We like to think of inflation figures as objective, but they’re built on shifting baskets, delayed updates, and, sometimes, political convenience.
Yet for European investors, I think it’s not “either-or.” It’s “both-and”:
a little gold,
a little inflation-linked bonds,
and no blind spots for what doesn’t fit neatly in Excel.
📈 The Alpha Research Consensus on Gold
The Alpha Research Asset Allocation Consensus confirms that gold is no longer a fringe view.
At present, 56% of strategists are overweight gold, 38% neutral, and only 6% underweight.
Today, more than twenty firms actively include it in their 3-to-12-month Tactical Asset Allocation outlooks, a clear sign that gold has re-entered the mainstream of professional portfolios, even if it’s still absent from some traditional asset allocation frameworks.
That’s a sharp contrast to five years ago, when barely five asset managers expressed a tactical view on gold.
When reviewing the consensus reports, five key drivers consistently explain gold’s performance outlook:
Inflation: Gold tends to perform best when inflation exceeds 5%.
Real interest rates: Negative real yields boost gold demand.
Geopolitical tension: Gold acts as a safe haven in crisis periods.
Central bank demand: Persistent buying supports structural strength.

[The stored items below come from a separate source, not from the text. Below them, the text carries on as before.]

-- ==== Sys2Proof/Machine/Planning.lean ====
section
/-! DEFINITION. The planning list and the lengths of a lane (R15 to R17), the moments of vehicles and the
bay's own sums (R46 to R49), and the ship estimate and the snapshot (R51, R52, R70). -/

namespace Sys2Proof.Machine

open Sys2Proof

/-! ## Records and lanes -/

/-- The length a record takes in its lane: its length and the gap behind it (R9). -/
def Record.extent (gap : Int) (r : Record) : Int := r.length + gap

/-- The length an arrival takes in a lane: L + G (R16). -/
def Arrival.extent (gap : Int) (a : Arrival) : Int := a.length + gap

/-- The sum over placed records of length plus gap (R9). -/
def extentSum (gap : Int) (rs : List Record) : Int :=
  rs.foldr (fun r acc => r.extent gap + acc) 0

/-- The number of records with a granted socket (R10). -/
def grantedCount (rs : List Record) : Nat := rs.countP (·.granted)

/-- A lane as a snapshot holds it (R70). -/
def Lane.snap (l : Lane) : LaneSnap :=
  { number := l.number, conf := l.conf, stored := l.stored, placed := l.placed, used := l.used
    sockets := l.sockets }

/-- The Lane Table as a snapshot holds it (R70). -/
def LaneTable.stowage (t : LaneTable) : Stowage :=
  { lanes := t.lanes.map Lane.snap, reservations := t.reservations, inbound := t.inbound }

/-- A record that is UNIDENTIFIED and has no rank (R17, R22). -/
def Record.rankless (r : Record) : Bool :=
  decide (r.status = .unidentified) && r.rank.isNone

/-! ## The planning list (R15) -/

/-- An item of a planning list (R15). -/
inductive PlanItem where
  | placed (r : Record)
  | inbound (e : Inbound)
  | reserved (r : Reservation)
  deriving DecidableEq, Repr

/-- The inbound entries that name a lane, in award order (R15). -/
def Stowage.inboundOf (st : Stowage) (n : Nat) : List Inbound :=
  st.inbound.filter fun e => decide (e.lane = n)

/-- The reservations that name a lane, in creation order (R15). -/
def Stowage.reservationsOf (st : Stowage) (n : Nat) : List Reservation :=
  st.reservations.filter fun r => decide (r.lane = n)

/-- The planning list of a lane (R15). -/
def Stowage.planningList (st : Stowage) (l : LaneSnap) : List PlanItem :=
  l.placed.map .placed ++ (st.inboundOf l.number).map .inbound ++
    (st.reservationsOf l.number).map .reserved

/-- The planning tail, the last item of the planning list (R15). -/
def Stowage.planningTail (st : Stowage) (l : LaneSnap) : Option PlanItem :=
  (st.planningList l).getLast?

/-- The rank an item supplies (R15, R36). -/
def PlanItem.rank : PlanItem → Option Nat
  | .placed r => r.rank
  | .inbound e => some e.arrival.rank
  | .reserved r => some r.arrival.rank

/-- The hazard group an item supplies (R15, R39). -/
def PlanItem.group : PlanItem → Option Group
  | .placed r => r.hazard
  | .inbound e => e.arrival.hazard.group?
  | .reserved r => r.arrival.hazard.group?

/-- The front distance of an item: actual for a placed record, the stored predicted one for an inbound
entry or reservation (R40). -/
def PlanItem.front : PlanItem → Int
  | .placed r => r.front
  | .inbound e => e.front
  | .reserved r => r.front

/-- The length of an item (R40). -/
def PlanItem.length : PlanItem → Int
  | .placed r => r.length
  | .inbound e => e.arrival.length
  | .reserved r => r.arrival.length

/-! ## Lengths (R16, R17) -/

/-- The planned length P of a lane (R16). -/
def Stowage.planned (st : Stowage) (gap : Int) (l : LaneSnap) : Int :=
  l.used + ((st.inboundOf l.number).map fun e => e.arrival.extent gap).sum +
    ((st.reservationsOf l.number).map fun r => r.arrival.extent gap).sum

/-- The free length of a lane, lane length − P, which may be negative (R16). -/
def Stowage.free (st : Stowage) (gap : Int) (l : LaneSnap) : Int :=
  l.conf.length - st.planned gap l

/-- A lane is held when its planning tail is an UNIDENTIFIED record with no rank (R17). -/
def Stowage.held (st : Stowage) (l : LaneSnap) : Bool :=
  match st.planningTail l with
  | some (.placed r) => r.rankless
  | some (.inbound _) => false
  | some (.reserved _) => false
  | none => false

/-- A lane is full when its placed list holds 24 records, or when its free length is less than 22 dm
(R17). -/
def Stowage.full (st : Stowage) (gap : Int) (l : LaneSnap) : Bool :=
  decide (Config.maxPlaced ≤ l.placed.length) || decide (st.free gap l < Config.fullBelow)

/-- The predicted centre X of a candidate of a given length: Xf − P − (L ÷ 2, rounded down) (R16). -/
def Stowage.predictedCentre (st : Stowage) (gap : Int) (l : LaneSnap) (length : Int) : Int :=
  l.conf.xf - st.planned gap l - length / 2

/-! ## Moments (R46 to R49) -/

/-- conv(v): hundredths of a tonne-metre to whole tonne-metres, to the nearest, halves away from zero
(R46). -/
def conv (v : Int) : Int :=
  if 0 ≤ v then (v + 50) / 100 else -((-v + 50) / 100)

/-- A centre X taken as the arm of a moment: at the nearer limit of −1200..+1200 (R47). -/
def arm (x : Int) : Int := max (-Config.armBound) (min Config.armBound x)

/-- The actual centre of a placed record (R6, R47). -/
def Record.centre (xf : Int) (r : Record) : Int := xf - r.front - r.length / 2

/-- The transverse moment W × Y, in hundredths of a tonne-metre (R48). -/
def momentT (weight y : Int) : Int := weight * y

/-- The longitudinal moment W × X, X taken as an arm (R48). -/
def momentL (weight x : Int) : Int := weight * arm x

/-- A record's transverse moment in a lane (R48, R49). -/
def Record.mT (c : LaneConf) (r : Record) : Int := momentT r.weight c.y

/-- A record's longitudinal moment in a lane, at its actual centre (R48, R49). -/
def Record.mL (c : LaneConf) (r : Record) : Int := momentL r.weight (r.centre c.xf)

/-- The transverse arm of the lane an item names; an entry that names no lane record has none. -/
def LaneTable.armOf (t : LaneTable) (n : Nat) : Int :=
  match t.lane? n with
  | some l => l.conf.y
  | none => 0

/-- An inbound entry's transverse moment, at the Y of the lane it names (R49). -/
def Inbound.mT (t : LaneTable) (e : Inbound) : Int := momentT e.arrival.weight (t.armOf e.lane)

/-- An inbound entry's longitudinal moment, at its stored predicted centre (R49). -/
def Inbound.mL (e : Inbound) : Int := momentL e.arrival.weight e.centre

/-- The sum of mT over the placed records of a lane (R49). -/
def Lane.sumT (l : Lane) : Int := (l.placed.map (Record.mT l.conf)).sum

/-- The sum of mL over the placed records of a lane (R49). -/
def Lane.sumL (l : Lane) : Int := (l.placed.map (Record.mL l.conf)).sum

/-- The exact sum of mT over placed records and inbound entries (R49). -/
def LaneTable.sumT (t : LaneTable) : Int :=
  (t.lanes.map Lane.sumT).sum + (t.inbound.map (Inbound.mT t)).sum

/-- The exact sum of mL over placed records and inbound entries (R49). -/
def LaneTable.sumL (t : LaneTable) : Int :=
  (t.lanes.map Lane.sumL).sum + (t.inbound.map Inbound.mL).sum

/-! ## The ship estimate and the snapshot (R51, R52, R70) -/

/-- A sum held at ±2,000,000,000 (R52). -/
def saturate (v : Int) : Int := max (-Config.estimateBound) (min Config.estimateBound v)

/-- The present peer entries other than that for the node's own bay number (R51, R143). -/
def otherPeers (own : Nat) (ps : List PeerEntry) : List PeerEntry :=
  ps.filter fun p => decide (p.tally.bay.toNat ≠ own)

/-- The ship estimate ST (R51, R52). -/
def State.estimateT (s : State) : Int :=
  saturate (s.conf.baseMT + conv s.tally.ownT +
    ((otherPeers s.conf.nodeNumber s.tally.peers).map fun p => p.tally.mt.toInt).sum)

/-- The ship estimate SL (R51, R52). -/
def State.estimateL (s : State) : Int :=
  saturate (s.conf.baseML + conv s.tally.ownL +
    ((otherPeers s.conf.nodeNumber s.tally.peers).map fun p => p.tally.ml.toInt).sum)

/-- The snapshot of an evaluation start or restart (R70). -/
def State.snapshot (s : State) : Snapshot :=
  { stowage := s.table.stowage, st := s.estimateT, sl := s.estimateL }

/-! ## Segregation (R37, R40) -/

/-- Two segregation groups are separated when the table of R37 names either against the other. -/
def separated : Group → Group → Bool
  | .a, .b => true
  | .a, .c => true
  | .a, .f => true
  | .b, .a => true
  | .b, .c => true
  | .b, .e => true
  | .c, .a => true
  | .c, .b => true
  | .c, .d => true
  | .d, .c => true
  | .d, .f => true
  | .e, .b => true
  | .e, .f => true
  | .f, .a => true
  | .f, .d => true
  | .f, .e => true
  | _, _ => false

/-- Two vehicles are separated when both carry a group and the groups are separated (R37). -/
def separatedGroups : Option Group → Option Group → Bool
  | some g, some h => separated g h
  | _, _ => false

/-- The widened span of an item at `f` with length `li` overlaps the span from `p` with length `l`;
spans that only meet at one point do not overlap (R40). -/
def spansOverlap (f li p l : Int) : Bool :=
  decide (f - Config.segregationDistance < p + l) && decide (p < f + li + Config.segregationDistance)

/-- Two lane numbers are adjacent when they differ by one (R1). -/
def adjacent (n m : Nat) : Bool := decide (n = m + 1) || decide (m = n + 1)

end Sys2Proof.Machine
end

Dollar weakness: Increases international demand and price momentum.
In short, the consensus view on gold has matured, it’s no longer just an emotional hedge, but a data-backed position rooted in macro reality.
Interestingly, this growing confidence in gold coincides with renewed attention to Inflation-Linked Bonds within fixed income portfolios.
While ILBs hedge inflation through coupons, gold protects against the system itself, monetary policy, credibility, and confidence.
Both serve different purposes, but together they form a pragmatic “real assets” defence in an environment where inflation risks remain sticky.
📊 Fixed Income Consensus Table
💬 The October ranking, with Emerging Market Debt leading, Inflation-Linked Bonds rated Neutral.
🌍 Today’s Context
We live in an era of new certainties:
war in Ukraine,
NATO’s 5% spending norm (3.5% for defense, 1.5% for infrastructure),
reindustrialization,
persistent wage and commodity pressure.
Inflation isn’t going away. To preserve wealth, investors must take risk, but also build in breathing room.
Gold isn’t hype. It’s oxygen for your portfolio.
📉 Gold Price Chart 1975–2025
GFC 2008, pandemic 2020, Ukraine 2022. Caption: “Crisis reminds, gold reacts.”
🪙 Conclusion – The Real Mistake
The mistake isn’t buying gold too late.
The mistake is forgetting gold altogether.
It’s not about timing; it’s about scenario thinking.
And in every scenario, one truth remains:
A portfolio without gold is the wrong kind of certainty.